An easy weeknight meal that comes together in ONE PAN and in 30 minutes!
- 1 tablespoon olive oil
- 1 tablespoon fresh minced garlic
- 1 cup chopped yellow onion
- 1 (12-ounce) package Aidells® Cajun Andouille Sausage, sliced thinly
- 2 cups chicken broth
- 1 (10-ounce) can diced tomatoes and green chiles, undrained
- 1/2 cup heavy cream or milk
- 8 ounces rotini pasta (or pasta of your choice)
- Salt and pepper, to taste
- 1 cup shredded sharp cheddar cheese
- Optional: Fresh chopped parsley, for garnish
- In a large skillet over medium high heat, heat olive oil. Add minced garlic, onions and sausage slices. Cook about 3 minutes, or until sausage is lightly browned and onions are tender, stirring frequently.

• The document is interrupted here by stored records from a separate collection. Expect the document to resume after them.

-- ==== Sys2Proof/Safety.lean ====
section
/-! DEFINITION. What claims about PWM8 are stated in: its invariant (10_state.md R40), the port lines, runs of named
agents, weak fairness (70 R130), the end of a run (70 R131), and the samples of one cycle (20 R53). -/

namespace Sys2Proof.Safety

open Sys2Proof.Machine

/-! ### What a state holds -/

/-- The port lines, as far as they are known: any value while OUT_UNKNOWN = 1 (10 R30). -/
def portLines (s : State) : Option Byte :=
  if s.outUnknown then none else some s.out

/-- The waveform a bank holds: its bytes at the indices in force, 0 to CFG_N - 1 (10 R32). -/
def bankWave (s : State) (b : Bool) : List Byte :=
  (List.range s.cfgN.toNat).map (bankByte s b)

/-- Every byte of a bank at an index in force was written, and is the encoder's sample for these duty cycles. -/
def BankHolds (s : State) (b : Bool) (d : Duty) : Prop :=
  ∀ i, i < s.cfgN.toNat → readCell s.banks (bankAddr b i) = some (sample d i)

/-- The duty cycles whose waveform a pending swap brings: CLOSE's are all zero (41 R94), UPDATE's are latched (R92). -/
def pendingDuty (s : State) : Duty :=
  if s.phase = .waitStop then Duty.zero else s.lDc

/-- The configuration in force is one OPEN accepted (10 R28). -/
def ConfigInForce (s : State) : Prop :=
  1 ≤ s.cfgN.toNat ∧ s.cfgN.toNat ≤ 256 ∧ 1 ≤ s.cfgRate.toNat ∧
    s.cfgRate.toNat < s.platform.fMaxSampleHz ∧ s.cfgPort ∈ s.platform.validPorts

/-! ### Invariants -/

/-- The six claims of R40 about every reachable state. I5 says that SOME duty-cycle vector's waveform is in the active
bank; I6 says nothing of LAST_OP, which R40 speaks of only as not yet written. -/
structure SpecInvariant (s : State) : Prop where
  /-- (I1) -/
  swap_waits : s.swapPending = true → (s.phase = .waitSwap ∨ s.phase = .waitStop) ∧ s.gate = true
  /-- (I2) -/
  stop_waits : s.stopReq = true → s.phase = .waitStop ∧ s.gate = true
  /-- (I3) -/
  gate_streams : s.gate = true →
    s.devState = .streaming ∧ 1 ≤ s.cfgN.toNat ∧ s.cfgN.toNat ≤ 256 ∧ s.seqIdx.toNat < s.cfgN.toNat
  /-- (I4) -/
  streaming_gated : s.devState = .streaming → s.gate = true ∨ (s.phase = .waitStop ∧ s.stopReq = false)
  /-- (I5) -/
  active_holds : s.devState = .streaming → s.phase ≠ .exec →
    ∃ d, bankWave s s.activeSel = encodeWave d s.cfgN.toNat
  /-- (I6) -/
  wait_command : (s.phase = .waitSwap → opField s.lCmd = 3#4) ∧ (s.phase = .waitStop → opField s.lCmd = 4#4)

/-- The invariant every step keeps: R40 with what makes it inductive, and the canonical form of the banks. -/
structure MachineInv (s : State) : Prop where
  swap_waits : s.swapPending = true → (s.phase = .waitSwap ∨ s.phase = .waitStop) ∧ s.gate = true
  stop_waits : s.stopReq = true → s.phase = .waitStop ∧ s.gate = true
  gate_streams : s.gate = true → s.devState = .streaming ∧ s.seqIdx.toNat < s.cfgN.toNat
  streaming_gated : s.devState = .streaming → s.gate = true ∨ (s.phase = .waitStop ∧ s.stopReq = false)
  /-- The active bank was written whole for the configuration in force (70 R128). -/
  active_written : s.devState = .streaming → ∃ d, BankHolds s s.activeSel d
  /-- A pending swap brings a complete new waveform (10 R33). -/
  shadow_written : s.swapPending = true → BankHolds s (!s.activeSel) (pendingDuty s)
  waitSwap_command : s.phase = .waitSwap → s.lCmd = 3#32 ∧ s.devState = .streaming ∧ s.gate = true
  waitStop_command : s.phase = .waitStop → s.lCmd = 4#32 ∧ s.devState = .streaming
  /-- While CLOSE waits and the gate is open, the stop stays requested (10 R34). -/
  waitStop_requested : s.phase = .waitStop → s.gate = true → s.stopReq = true
  /-- Once an UPDATE's swap is taken, the active bank holds its waveform (41 R93). -/
  swapped_update : s.phase = .waitSwap → s.swapPending = false → BankHolds s s.activeSel s.lDc
  /-- Once a CLOSE's swap is taken, the active bank is all zero (41 R95). -/
  swapped_zero : s.phase = .waitStop → s.swapPending = false → BankHolds s s.activeSel Duty.zero
  /-- Once a CLOSE has stopped the gate, the lines are low (41 R95). -/
  stopped_low : s.phase = .waitStop → s.gate = false → portLines s = some 0#8
  config_in_force : s.devState = .opened ∨ s.devState = .streaming → ConfigInForce s
  /-- CFG_N is 0 or 1..256 (10 R14). -/
  count_bounded : s.cfgN.toNat ≤ 256
  /-- The kind of the fault in Faulted (10 R22). -/
  fault_kind : s.devState = .faulted → s.faultKind = .configurationError ∨ s.faultKind = .hardwareError
  banks_wf : Memory.wf s.banks = true

/-! ### Runs -/

/-- The steps of the agents named, in that order: one interleaving (20 R52). -/
def runAgents : List Agent → State → Host.Outcome State Fault Refusal
  | [], s => .next s
  | a :: l, s =>
    match agentStep a s with
    | .next t => runAgents l t
    | .fault r => .fault r
    | .refused r => .refused r

/-- The first n moves of an endless schedule. -/
def runSchedule (sch : Nat → Agent) (n : Nat) (s : State) : Host.Outcome State Fault Refusal :=
  runAgents ((List.range n).map sch) s

/-- Weak fairness (70 R130): the Controller and the Sequencer have their turn again and again. The Host owes nothing
(R130(c)). -/
def FairSchedule (sch : Nat → Agent) : Prop :=
  (∀ n, ∃ m, n ≤ m ∧ sch m = .controller) ∧ (∀ n, ∃ m, n ≤ m ∧ sch m = .sequencer)

/-- The platform never asserts reset. -/
def NoReset (sch : Nat → Agent) : Prop :=
  ∀ n, sch n ≠ .reset

/-- Every descriptor of the Host's program is well-formed, so that none is refused (30 R59). -/
def ProgramWellFormed (s : State) : Prop :=
  ∀ op ∈ s.program, op.wellFormed = true

/-- The end of a host program's run (70 R131): only the Sequencer may have a step left. -/
def RunEnded (s : State) : Prop :=
  s.program = [] ∧ s.phase = .idle

/-- The bytes driven from here until the cycle ends, and whether it ended at its wrap (rather than at the end of the
schedule or where the gate is found closed). Other agents' moves stand between the ticks (20 R53). -/
def cycleTrace : List Agent → State → List Byte × Bool
  | [], _ => ([], false)
  | a :: l, s =>
    if s.gate then
      match agentStep a s with
      | .next t =>
        if a = .sequencer then
          if atWrap s then ([t.out], true) else (t.out :: (cycleTrace l t).1, (cycleTrace l t).2)
        else cycleTrace l t
      | .fault _ => ([], false)
      | .refused _ => ([], false)
    else ([], false)

/-- A number of ticks in a row. -/
def ticks : Nat → State → State
  | 0, s => s
  | n + 1, s => ticks n (sequencerStep s)

end Sys2Proof.Safety
end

- Add chicken broth, diced tomatoes and green chiles in their juices, heavy cream (or milk), pasta, salt and pepper. Stir well to combine. Bring to a boil. Cover and reduce heat to medium-low, or to maintain a gentle simmer. Simmer for approximately 15 minutes, or until pasta is cooked.
- Remove from heat and stir in 1/2 cup of the shredded cheese. Top with the remaining cheese and fresh chopped parsley.